● **Your instructions**: First find the line with "Instr.wellFormed (.callMem .w32" in the entries below, then set down exactly every line through the line with "segment DS. -/", that line included.

● **Dataset excerpts**:
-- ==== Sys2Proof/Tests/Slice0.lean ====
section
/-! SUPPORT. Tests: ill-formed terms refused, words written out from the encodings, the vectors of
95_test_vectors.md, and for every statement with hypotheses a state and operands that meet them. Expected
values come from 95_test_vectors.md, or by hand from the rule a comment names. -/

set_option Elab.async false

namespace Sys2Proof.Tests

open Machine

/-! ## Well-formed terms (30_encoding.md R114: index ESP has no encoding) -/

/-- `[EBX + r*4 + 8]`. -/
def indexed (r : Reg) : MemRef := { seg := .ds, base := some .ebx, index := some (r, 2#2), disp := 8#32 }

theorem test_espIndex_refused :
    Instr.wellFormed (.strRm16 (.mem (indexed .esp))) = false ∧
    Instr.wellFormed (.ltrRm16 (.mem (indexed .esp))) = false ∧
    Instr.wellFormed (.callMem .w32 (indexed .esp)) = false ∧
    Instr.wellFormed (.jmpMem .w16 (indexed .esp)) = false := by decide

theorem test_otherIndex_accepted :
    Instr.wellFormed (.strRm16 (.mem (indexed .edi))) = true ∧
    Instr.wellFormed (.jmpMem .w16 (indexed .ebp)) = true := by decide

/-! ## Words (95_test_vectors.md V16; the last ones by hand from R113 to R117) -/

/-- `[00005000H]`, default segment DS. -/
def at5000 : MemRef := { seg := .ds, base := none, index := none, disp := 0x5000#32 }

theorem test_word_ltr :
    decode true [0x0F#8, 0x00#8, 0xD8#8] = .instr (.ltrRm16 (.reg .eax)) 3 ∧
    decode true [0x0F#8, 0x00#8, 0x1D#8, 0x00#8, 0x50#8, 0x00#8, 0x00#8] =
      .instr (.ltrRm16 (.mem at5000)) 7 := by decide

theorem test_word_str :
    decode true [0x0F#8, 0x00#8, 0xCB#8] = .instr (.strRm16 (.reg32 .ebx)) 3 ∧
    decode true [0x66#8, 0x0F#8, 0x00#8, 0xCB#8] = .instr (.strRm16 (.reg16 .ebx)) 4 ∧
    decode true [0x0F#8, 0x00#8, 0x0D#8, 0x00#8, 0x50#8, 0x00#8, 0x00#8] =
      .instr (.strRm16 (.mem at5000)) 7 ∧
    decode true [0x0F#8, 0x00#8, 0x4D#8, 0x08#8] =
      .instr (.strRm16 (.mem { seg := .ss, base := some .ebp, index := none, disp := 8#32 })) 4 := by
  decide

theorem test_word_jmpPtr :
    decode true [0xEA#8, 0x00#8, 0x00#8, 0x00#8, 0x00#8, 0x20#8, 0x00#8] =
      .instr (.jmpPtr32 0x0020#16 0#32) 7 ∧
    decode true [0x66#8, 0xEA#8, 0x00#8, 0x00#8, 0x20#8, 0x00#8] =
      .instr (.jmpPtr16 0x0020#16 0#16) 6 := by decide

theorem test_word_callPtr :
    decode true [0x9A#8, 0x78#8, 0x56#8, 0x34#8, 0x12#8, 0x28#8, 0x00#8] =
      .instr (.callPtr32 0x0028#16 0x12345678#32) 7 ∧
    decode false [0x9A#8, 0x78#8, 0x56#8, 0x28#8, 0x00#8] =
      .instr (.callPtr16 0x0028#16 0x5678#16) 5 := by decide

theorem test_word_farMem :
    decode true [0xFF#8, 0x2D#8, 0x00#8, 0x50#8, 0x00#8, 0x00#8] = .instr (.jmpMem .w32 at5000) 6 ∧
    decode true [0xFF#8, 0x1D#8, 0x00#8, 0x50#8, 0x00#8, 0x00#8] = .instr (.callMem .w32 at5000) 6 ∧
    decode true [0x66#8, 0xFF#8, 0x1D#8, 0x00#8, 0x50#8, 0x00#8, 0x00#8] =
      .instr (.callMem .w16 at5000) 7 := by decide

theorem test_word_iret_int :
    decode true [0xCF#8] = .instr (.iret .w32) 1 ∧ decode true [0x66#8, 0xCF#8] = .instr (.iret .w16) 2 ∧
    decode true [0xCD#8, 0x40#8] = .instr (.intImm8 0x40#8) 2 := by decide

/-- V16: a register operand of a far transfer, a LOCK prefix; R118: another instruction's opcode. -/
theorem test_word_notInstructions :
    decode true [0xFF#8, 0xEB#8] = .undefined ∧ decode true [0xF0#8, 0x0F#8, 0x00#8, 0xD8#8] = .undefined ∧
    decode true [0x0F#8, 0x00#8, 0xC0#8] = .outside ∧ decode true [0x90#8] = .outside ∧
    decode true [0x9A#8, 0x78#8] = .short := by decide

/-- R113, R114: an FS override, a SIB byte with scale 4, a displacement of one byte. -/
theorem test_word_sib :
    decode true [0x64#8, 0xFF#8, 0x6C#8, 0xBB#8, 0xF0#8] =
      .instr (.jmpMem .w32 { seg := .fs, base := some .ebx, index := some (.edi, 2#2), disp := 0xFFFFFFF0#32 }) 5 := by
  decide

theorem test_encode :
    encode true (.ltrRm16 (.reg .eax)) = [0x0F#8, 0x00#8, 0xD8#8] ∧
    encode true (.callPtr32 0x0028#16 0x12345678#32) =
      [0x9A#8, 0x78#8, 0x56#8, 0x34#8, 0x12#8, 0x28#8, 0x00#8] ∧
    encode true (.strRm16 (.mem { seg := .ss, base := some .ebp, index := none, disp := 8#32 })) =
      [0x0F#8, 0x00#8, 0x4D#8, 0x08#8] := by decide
--
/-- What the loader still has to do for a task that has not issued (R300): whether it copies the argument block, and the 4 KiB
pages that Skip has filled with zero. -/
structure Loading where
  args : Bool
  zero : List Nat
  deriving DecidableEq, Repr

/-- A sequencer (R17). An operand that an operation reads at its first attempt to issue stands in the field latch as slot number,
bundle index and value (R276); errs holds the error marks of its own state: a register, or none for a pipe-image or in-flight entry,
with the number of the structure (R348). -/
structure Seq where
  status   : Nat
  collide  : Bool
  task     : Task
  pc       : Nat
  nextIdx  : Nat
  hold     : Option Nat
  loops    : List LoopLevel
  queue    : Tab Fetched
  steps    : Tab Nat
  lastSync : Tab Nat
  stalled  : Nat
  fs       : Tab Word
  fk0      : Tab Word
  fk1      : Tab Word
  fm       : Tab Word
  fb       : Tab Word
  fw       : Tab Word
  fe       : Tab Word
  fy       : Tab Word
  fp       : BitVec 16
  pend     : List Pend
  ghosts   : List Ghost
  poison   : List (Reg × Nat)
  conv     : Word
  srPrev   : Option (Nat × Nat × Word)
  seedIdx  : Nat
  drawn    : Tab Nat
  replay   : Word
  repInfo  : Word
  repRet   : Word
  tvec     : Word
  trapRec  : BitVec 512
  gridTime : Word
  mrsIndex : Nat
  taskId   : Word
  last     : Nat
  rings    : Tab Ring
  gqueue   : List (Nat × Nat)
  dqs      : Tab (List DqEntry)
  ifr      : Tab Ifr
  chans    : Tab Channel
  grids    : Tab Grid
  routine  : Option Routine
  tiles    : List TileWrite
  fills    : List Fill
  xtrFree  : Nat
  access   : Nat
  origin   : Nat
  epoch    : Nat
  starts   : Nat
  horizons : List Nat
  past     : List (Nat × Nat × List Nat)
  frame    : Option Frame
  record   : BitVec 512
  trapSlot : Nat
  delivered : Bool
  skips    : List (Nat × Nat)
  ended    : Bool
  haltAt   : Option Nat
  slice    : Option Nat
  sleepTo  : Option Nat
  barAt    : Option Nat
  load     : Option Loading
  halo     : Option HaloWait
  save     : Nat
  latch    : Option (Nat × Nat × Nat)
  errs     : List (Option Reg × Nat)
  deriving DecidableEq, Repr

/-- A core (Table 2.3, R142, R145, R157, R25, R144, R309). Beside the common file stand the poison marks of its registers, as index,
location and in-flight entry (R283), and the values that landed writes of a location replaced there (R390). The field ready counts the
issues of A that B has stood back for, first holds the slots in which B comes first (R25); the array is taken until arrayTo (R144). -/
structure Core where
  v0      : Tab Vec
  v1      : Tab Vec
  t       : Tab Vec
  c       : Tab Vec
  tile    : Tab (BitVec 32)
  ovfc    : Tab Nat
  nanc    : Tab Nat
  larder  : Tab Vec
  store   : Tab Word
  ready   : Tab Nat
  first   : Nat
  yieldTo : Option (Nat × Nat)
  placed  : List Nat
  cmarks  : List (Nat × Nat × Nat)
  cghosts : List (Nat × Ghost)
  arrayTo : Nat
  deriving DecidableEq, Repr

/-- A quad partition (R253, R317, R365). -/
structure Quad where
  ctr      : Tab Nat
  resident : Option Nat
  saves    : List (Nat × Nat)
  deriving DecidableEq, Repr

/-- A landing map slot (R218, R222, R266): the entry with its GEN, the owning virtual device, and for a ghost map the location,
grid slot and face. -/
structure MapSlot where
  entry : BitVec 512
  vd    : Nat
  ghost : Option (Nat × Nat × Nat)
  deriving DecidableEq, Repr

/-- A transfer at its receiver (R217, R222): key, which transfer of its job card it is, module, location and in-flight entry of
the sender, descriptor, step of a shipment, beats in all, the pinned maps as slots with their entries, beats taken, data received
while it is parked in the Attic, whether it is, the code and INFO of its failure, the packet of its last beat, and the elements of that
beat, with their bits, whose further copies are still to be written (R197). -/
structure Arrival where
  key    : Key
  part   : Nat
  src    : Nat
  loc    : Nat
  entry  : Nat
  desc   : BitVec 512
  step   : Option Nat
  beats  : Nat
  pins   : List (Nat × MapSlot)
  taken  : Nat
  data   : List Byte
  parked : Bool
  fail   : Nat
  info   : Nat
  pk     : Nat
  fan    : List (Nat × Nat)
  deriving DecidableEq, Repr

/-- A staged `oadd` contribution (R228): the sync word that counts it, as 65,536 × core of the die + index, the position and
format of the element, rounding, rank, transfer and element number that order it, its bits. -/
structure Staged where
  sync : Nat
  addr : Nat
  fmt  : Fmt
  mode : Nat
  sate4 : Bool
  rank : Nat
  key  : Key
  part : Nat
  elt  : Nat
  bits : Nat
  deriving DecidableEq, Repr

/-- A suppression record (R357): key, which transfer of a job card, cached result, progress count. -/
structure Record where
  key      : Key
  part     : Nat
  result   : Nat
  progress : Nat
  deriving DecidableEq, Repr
--
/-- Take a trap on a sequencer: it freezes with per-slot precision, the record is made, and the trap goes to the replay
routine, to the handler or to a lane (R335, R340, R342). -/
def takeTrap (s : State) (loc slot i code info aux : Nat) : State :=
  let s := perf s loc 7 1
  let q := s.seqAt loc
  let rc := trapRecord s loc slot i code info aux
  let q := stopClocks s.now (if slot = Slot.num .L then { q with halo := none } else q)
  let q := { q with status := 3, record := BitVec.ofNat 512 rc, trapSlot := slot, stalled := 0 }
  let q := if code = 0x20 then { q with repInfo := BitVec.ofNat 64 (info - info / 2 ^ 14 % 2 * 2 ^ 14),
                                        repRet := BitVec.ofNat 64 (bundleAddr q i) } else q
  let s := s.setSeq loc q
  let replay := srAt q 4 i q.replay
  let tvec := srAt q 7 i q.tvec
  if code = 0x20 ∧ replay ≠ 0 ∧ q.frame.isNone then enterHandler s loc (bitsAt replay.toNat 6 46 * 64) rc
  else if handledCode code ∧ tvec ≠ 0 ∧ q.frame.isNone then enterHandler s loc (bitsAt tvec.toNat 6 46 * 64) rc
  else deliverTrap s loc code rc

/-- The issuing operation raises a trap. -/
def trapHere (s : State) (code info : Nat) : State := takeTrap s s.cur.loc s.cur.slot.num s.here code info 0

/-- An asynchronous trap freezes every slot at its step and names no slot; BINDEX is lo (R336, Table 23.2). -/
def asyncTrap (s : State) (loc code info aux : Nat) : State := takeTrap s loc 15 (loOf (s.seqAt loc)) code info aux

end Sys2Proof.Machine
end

● **Answer box**:
    Instr.wellFormed (.callMem .w32 (indexed .esp)) = false ∧
    Instr.wellFormed (.jmpMem .w16 (indexed .esp)) = false := by decide

theorem test_otherIndex_accepted :
    Instr.wellFormed (.strRm16 (.mem (indexed .edi))) = true ∧
    Instr.wellFormed (.jmpMem .w16 (indexed .ebp)) = true := by decide

/-! ## Words (95_test_vectors.md V16; the last ones by hand from R113 to R117) -/

/-- `[00005000H]`, default segment DS. -/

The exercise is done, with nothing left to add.